# UK Removals Scam?



## chrisplumm (Apr 29, 2016)

Hi,

I'm new to the forum and looking for some feedback. Has anybody else been stung for excess volume charges when moving from UK to NZ. It happened to me when I shipped my home out last year and it's happened three times to my daughter.

It begins to feel like a scam because once they've packed you up and taken everything away to the depot you are their hostage. When they say it was over what they'd quoted for and demand another thousand or two. It's too late to get it back and find another company. BTW it's been different companies each time.

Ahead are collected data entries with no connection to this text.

/-- A text without a slash holds no comment, and one put after it is stripped (30_encoding.md R110). -/
theorem stripComment_append {l : List Char} (h : '/' ∉ l) (cs : List Char) :
    stripComment (l ++ cs) = l ++ stripComment cs := by
  induction l with
  | nil => rfl
  | cons c l ih =>
    obtain ⟨hc, hl⟩ := List.ne_and_not_mem_of_not_mem_cons h
    rw [List.cons_append, stripComment_cons (Ne.symm hc), ih hl, List.cons_append]

theorem stripComment_of_no_slash {l : List Char} (h : '/' ∉ l) : stripComment l = l := by
  simpa [stripComment] using stripComment_append h []

theorem ne_slash_of_isSpace {c : Char} (h : isSpace c = true) : c ≠ '/' := by
  rintro rfl
  cases h

theorem trim_cons_of_isSpace {c : Char} (h : isSpace c = true) (l : List Char) : trim (c :: l) = trim l := by
  rw [trim, List.dropWhile_cons_of_pos h, trim]

theorem trim_append_of_isSpace {c : Char} (h : isSpace c = true) (l : List Char) : trim (l ++ [c]) = trim l := by
  unfold trim
  rw [List.dropWhile_append]
  split
  next hl => simp [List.isEmpty_iff.mp hl, h]
  next => rw [List.reverse_append, List.reverse_singleton, List.singleton_append, List.dropWhile_cons_of_pos h]

theorem trim_of_all_isSpace {l : List Char} (h : l.all isSpace = true) : trim l = [] := by
  rw [trim, List.dropWhile_eq_nil_iff.mpr (List.all_eq_true.mp h)]
  rfl

/-- Lines whose texts are the same without comment and outer white space are parsed the same. -/
theorem parseLine_congr {l l' : List Char} (n : Nat) (h : trim (stripComment l) = trim (stripComment l')) :
    parseLine n l = parseLine n l' := by
  rw [parseLine, h, parseLine]

/-- Settles O57: stripping a line leaves a text without a slash as it is, and trimming drops the white space. -/
theorem commentsAndWhiteSpaceAreStripped : Obligations.CommentsAndWhiteSpaceAreStripped := by
  refine fun n l => ⟨fun c hl => parseLine_congr n ?_, fun c hl hc => ⟨parseLine_congr n ?_, parseLine_congr n ?_⟩,
    fun hl => ?_⟩
  · rw [stripComment_append hl, stripComment_of_no_slash hl, stripComment, List.append_nil]
  · rw [stripComment_cons (ne_slash_of_isSpace hc), stripComment_of_no_slash hl, trim_cons_of_isSpace hc]
  · rw [stripComment_append hl, stripComment_cons (ne_slash_of_isSpace hc), stripComment_of_no_slash hl]
    exact trim_append_of_isSpace hc l
  · have hslash : '/' ∉ l := fun hm => ne_slash_of_isSpace (List.all_eq_true.mp hl _ hm) rfl
    rw [parseLine, stripComment_of_no_slash hslash, trim_of_all_isSpace hl]
    rfl

/-! ## Fields -/

section Fields

variable {n : Nat} {i : Int}

theorem signedField_of_range (h : -(2 ^ n : Int) ≤ i ∧ i < 2 ^ n) :
    ∃ v, signedField n i = .ok v ∧ v.toInt = i :=
  ⟨_, if_pos h, BitVec.toInt_ofInt_eq_self (Nat.succ_pos n) h.1 h.2⟩

theorem unsignedField_of_range (h : 0 ≤ i ∧ i < 2 ^ n) : ∃ v, unsignedField n i = .ok v ∧ (v.toNat : Int) = i := by
  refine ⟨_, if_pos h, ?_⟩
  rw [BitVec.toNat_ofInt, Int.emod_eq_of_lt h.1 (by exact_mod_cast h.2)]
  exact Int.toNat_of_nonneg h.1

/-- The value of an accepted signed field is the immediate. -/
theorem toInt_of_signedField {v : BitVec (n + 1)} (h : signedField n i = .ok v) : v.toInt = i := by
  unfold signedField at h
  split at h
  next hr =>
    cases h
    exact BitVec.toInt_ofInt_eq_self (Nat.succ_pos n) hr.1 hr.2
  next => cases h

/-- The only error of an unsigned field is ImmediateOutOfRange (30_encoding.md R118). -/
theorem unsignedField_error {e : AsmErrorKind} (h : unsignedField n i = .error e) : e = .immediateOutOfRange := by
  unfold unsignedField at h
  split at h <;> cases h
  rfl

/-- An instruction made from a signed field checks the field's range (30_encoding.md R118). -/
theorem checksOffset_of_signedField {asm : Except AsmErrorKind Instr} {mk : BitVec (n + 1) → Instr}
    (h : asm = (signedField n i).map mk) : ChecksOffset asm mk i (-(2 ^ n)) (2 ^ n - 1) := by
  subst h
  refine ⟨fun hr => ?_, fun hr => ?_⟩
  · obtain ⟨v, hv, hi⟩ := signedField_of_range (n := n) (i := i) ⟨hr.1, by omega⟩
    exact ⟨v, by rw [hv]; rfl, hi⟩
  · rw [signedField, if_neg (by omega)]
    rfl

end Fields

theorem checksRange_of_signedField {n : Nat} {asm : Int → Except AsmErrorKind Instr} {mk : BitVec (n + 1) → Instr}
    (h : ∀ i, asm i = (signedField n i).map mk) : ChecksRange asm mk (fun v => v.toInt) (-(2 ^ n)) (2 ^ n - 1) :=
  fun i => checksOffset_of_signedField (h i)

theorem checksRange_of_unsignedField {n : Nat} {asm : Int → Except AsmErrorKind Instr} {mk : BitVec n → Instr}
    (h : ∀ i, asm i = (unsignedField n i).map mk) : ChecksRange asm mk (fun v => v.toNat) 0 (2 ^ n - 1) := by
  intro i
  simp only [h]
  refine ⟨fun hr => ?_, fun hr => ?_⟩
  · obtain ⟨v, hv, hi⟩ := unsignedField_of_range (n := n) (i := i) ⟨hr.1, by omega⟩
    exact ⟨v, by rw [hv]; rfl, hi⟩
  · rw [unsignedField, if_neg (by omega)]
    rfl

/-! ## One instruction

Each operand form, once its registers and its label are read: the check of its field, and the instruction made of it. -/

section Forms

variable {a b : RegName} {ra rb : RegIdx} (ha : a.number = .ok ra) (hb : b.number = .ok rb)
variable {t : LabelTable} {l : LabelName} {target : Nat} (hl : t.address l = .ok target) (addr : Nat)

I am interested if other people have had this experience too.

Chris


----------



## escapedtonz (Apr 6, 2012)

We've not experienced this.
Did anything change with the cubic volume of the goods between quote and actual moving date ?


----------



## chrisplumm (Apr 29, 2016)

Only on one occasion and a very small change 1 extra chair. 

Just wondered if we'd been unlucky or it was a general happening.


----------



## escapedtonz (Apr 6, 2012)

chrisplumm said:


> Only on one occasion and a very small change 1 extra chair.
> 
> Just wondered if we'd been unlucky or it was a general happening.


So, at the time of the quote you are given an estimated cubic volume which relates to the price. 
If, after the goods are packed and ready for moving you then get a subsequent overcharge, what is the difference in cubic volume between the quote and actual (there must have been a difference in each case) to justify the extra charge ?


----------